Let $A$ be an $m\times m$ matrix with entries $0,1$. We say that $A$ is irreducible if for all $0\leq l,j\leq m-1$ there exists $n$ s.t. $A^n(l,j)>0$. Similarly we say that $A$ is aperiodic if there exists $n$ s.t. for all $0\leq l,j\leq m-1$ $A^n(l,j)>0$
I mean it is clear that aperiodicity $\Rightarrow $ irreducibility. But is it true that in the finite dimensional case also the other implication is true? Because I mean if I have finitely many $l,j$ and I assume that for every $l,j$ there exists $n_{l,j}$ s.t. $A^{n_{l,j}}(l,j)>0$, can't I then define $n:=\max_{l,j} (n_{l,j})$ and then say that for all $l,j$, $A^n(l,j)>0$?

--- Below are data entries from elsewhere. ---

-- ==== Sys2Proof/Machine/Ddp.lean ====
section
/-! DEFINITION. The Darod Dictionary Protocol: messages, sessions, sequencing and requests (03_object_dictionary.md R71 to R89). -/

namespace Sys2Proof

open Machine

/-! ## Messages (R74, Table DICT-3) -/

def DdpMsg.w0 (m : DdpMsg) : Nat := (m.words.getD 0 0).toNat
def DdpMsg.w1 (m : DdpMsg) : Nat := (m.words.getD 1 0).toNat
def DdpMsg.type (m : DdpMsg) : Nat := fld m.w0 63 56
def DdpMsg.flags (m : DdpMsg) : Nat := fld m.w0 55 48
def DdpMsg.session (m : DdpMsg) : Nat := fld m.w0 47 32
def DdpMsg.seq (m : DdpMsg) : Nat := fld m.w0 31 0
def DdpMsg.txn (m : DdpMsg) : Nat := fld m.w1 31 24
def DdpMsg.payload (m : DdpMsg) : List Word := m.words.drop 2

/-- Header and payload agree. -/
def DdpMsg.parses (m : DdpMsg) : Bool := decide (2 ≤ m.words.length) && fld m.w1 63 48 == 8 * m.payload.length

/-- The octets of a message on its transport; a MIC follows where PROT is set. -/
def DdpMsg.size (m : DdpMsg) : Nat := 8 * m.words.length + (if bit? m.flags 5 then 16 else 0)

end Sys2Proof

namespace Sys2Proof.Machine

open Sys2Proof

/-! ## Types and limits (R71, R76, Table DICT-4) -/




/-- The largest message of a transport (R71). -/
def sizeLimit (transport : Nat) : Nat := if transport = 1 then 4096 else 1232

abbrev tyHello := 0x01
abbrev tyAuth := 0x03
abbrev tyClose := 0x05
abbrev tyKeepalive := 0x08
abbrev tyRead := 0x10
abbrev tyWrite := 0x12
abbrev tySet := 0x14
abbrev tyClear := 0x15
abbrev tyOpen := 0x20
abbrev tyCommit := 0x22
abbrev tyAbort := 0x24
abbrev tySubscribe := 0x30
abbrev tyError := 0x7F

/-- The message types a manager sends. -/
def managerTypes : List Nat := [tyHello, tyAuth, tyClose, tyKeepalive, tyRead, tyWrite, tySet, tyClear, tyOpen, tyCommit, tyAbort, tySubscribe]

/-- The type is one of the version's (R76, R81, R88). -/
def typeIn (version type : Nat) : Bool :=
  [tyClose, tyKeepalive, tyRead, tyWrite].contains type ||
    (version / 16 == 3 && ([tyOpen, tyCommit, tyAbort, tySubscribe].contains type ||
      ([tySet, tyClear].contains type && decide (1 ≤ version % 16))))

/-- An answer outside the sequencing of a session: to a HELLO, or an ERROR. -/
def reply (m : DdpMsg) (slot : Nat) (ws : List Word) : Act := acts [emit (.ddp slot ws),
  if m.transport = 1 then mailboxDone m.bind ws else .skip]

/-- ERROR with a status (Table DICT-4). -/
def replyError (m : DdpMsg) (status : Nat) : Act := reply m 64 (ddpWords tyError 128 m.session m.seq status (fld m.w1 39 32) 0 [])

/-! ## HELLO (R77, R80, R81, R83) -/

/-- The version one offer byte yields. -/
def versionOf (b : Nat) : Option Nat :=
  if b / 16 = 3 then some (0x30 + min (b % 16) 2)
  else if b / 16 = 2 ∧ 3 ≤ b % 16 then some (0x20 + min (b % 16) 4) else none

/-- The version of an offer word: that of its first entry that yields one (R81). -/
def chooseVersion (offer : Nat) : Option Nat :=
  [fld offer 31 24, fld offer 23 16, fld offer 15 8, fld offer 7 0].findSome? versionOf

/-- A manager key: an ACTIVE slot of type MANAGER that allows DDP_AUTH (R82). -/
def State.managerKey (s : State) (k : Nat) : Bool := s.keyServes k opAuth

/-- The privilege a HELLO is granted (R73, R83). DEDUCED: log 39. -/
def State.grantedPriv (s : State) (transport version key want : Nat) : Nat :=
  let most := if transport = 1 then s.rd R.PCIE_PRIV else if key = 0xFFFF then 0 else fld (s.rd (R.K_ATTR key)) 39 38
  let cap := if transport = 2 then s.rd R.MESH_PRIV_MAX else 3
  let old := if version / 16 = 2 then s.rd R.LEGACY_PRIV_MAX else 3
  let life := if s.rd R.LC_STATE ≤ 1 then 3 else 2
  min (min want most) (min cap (min old life))

/-- The block that carries a transport: the Ethernet MACs, the PCIe endpoint, the forwarding pipelines. While it is held no message
comes through it: after a boot that a reserved BOOT_SRC stops, none at all (R45). -/
def transportBlock (transport : Nat) : Nat := if transport = 0 then 12 else if transport = 1 then 14 else 10

/-- A message on a transport that is open (R71, and R392 for a port that carries no frames); clearing MESH_EN leaves the sessions that are open (R90). -/
def State.transportOpen (s : State) (m : DdpMsg) : Bool := s.blockUp (transportBlock m.transport) &&
  if m.transport = 0 then bit? (s.rd R.UDP_EN) m.eth && s.backhaulOn m.eth
  else if m.transport = 2 then s.rd R.MESH_EN == 1 || (List.range 64).any fun k =>
    s.rd (R.S_STATE k) != 0 && s.rd (R.S_TRANSPORT k) == 2 && s.rd (R.S_ID k) == m.session
  else true

/-- A manager key slot is locked out: for 60 s (R84). -/
def State.lockedOut (s : State) (key : Nat) : Bool := match aget s.eng.txn.shut key with
  | some u => decide (s.now < u + 60000000000)
  | none => false

/-- Why a HELLO is refused, 0 if it is accepted: its version, then its key, then a slot and credits. DEDUCED: log 30. -/
def State.helloFault (s : State) (m : DdpMsg) (version : Option Nat) (key credits : Nat) : Nat :=
  let anon := key == 0xFFFF
  let keyOk := if m.transport = 1 then anon else if anon then s.rd R.ANON_OBSERVER == 1 && m.transport == 0 else s.managerKey key
  firstOf [failIf (version.isNone || (version.getD 0 / 16 == 2 && s.rd R.LEGACY_EN == 0)) stVersion,
    failIf (s.lockedOut key || !keyOk) stAuthFail,
    failIf (credits == 0 || (List.range 64).all fun k => s.rd (R.S_STATE k) != 0) stResource]
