-- ==== Sys2Proof/Machine/Dispatch.lean ====
section
/-! DEFINITION. The effect of every command of the table: one arm per row. -/

namespace Sys2Proof.Machine

open Sys2Proof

Observe that $A^n(\ell,j)=A^{n_{\ell,j}}(\ell,j)$ is not necessarily true if $n\neq n_{\ell,j}$, so no clever definition of $n$ is going to work as easily as that!
Consider the matrix:
$$A:=\begin{pmatrix}0&1\\1&0\end{pmatrix}$$
$A^2=\mathrm{Id}_2$ so the sequence $A^1,A^2,A^3,\cdots$ is very periodic - so this matrix is certainly not aperiodic, not in the natural sense of the word nor in the sense of the definition in your post. Yet, $A$ is irreducible. So irreducible does not imply aperiodic.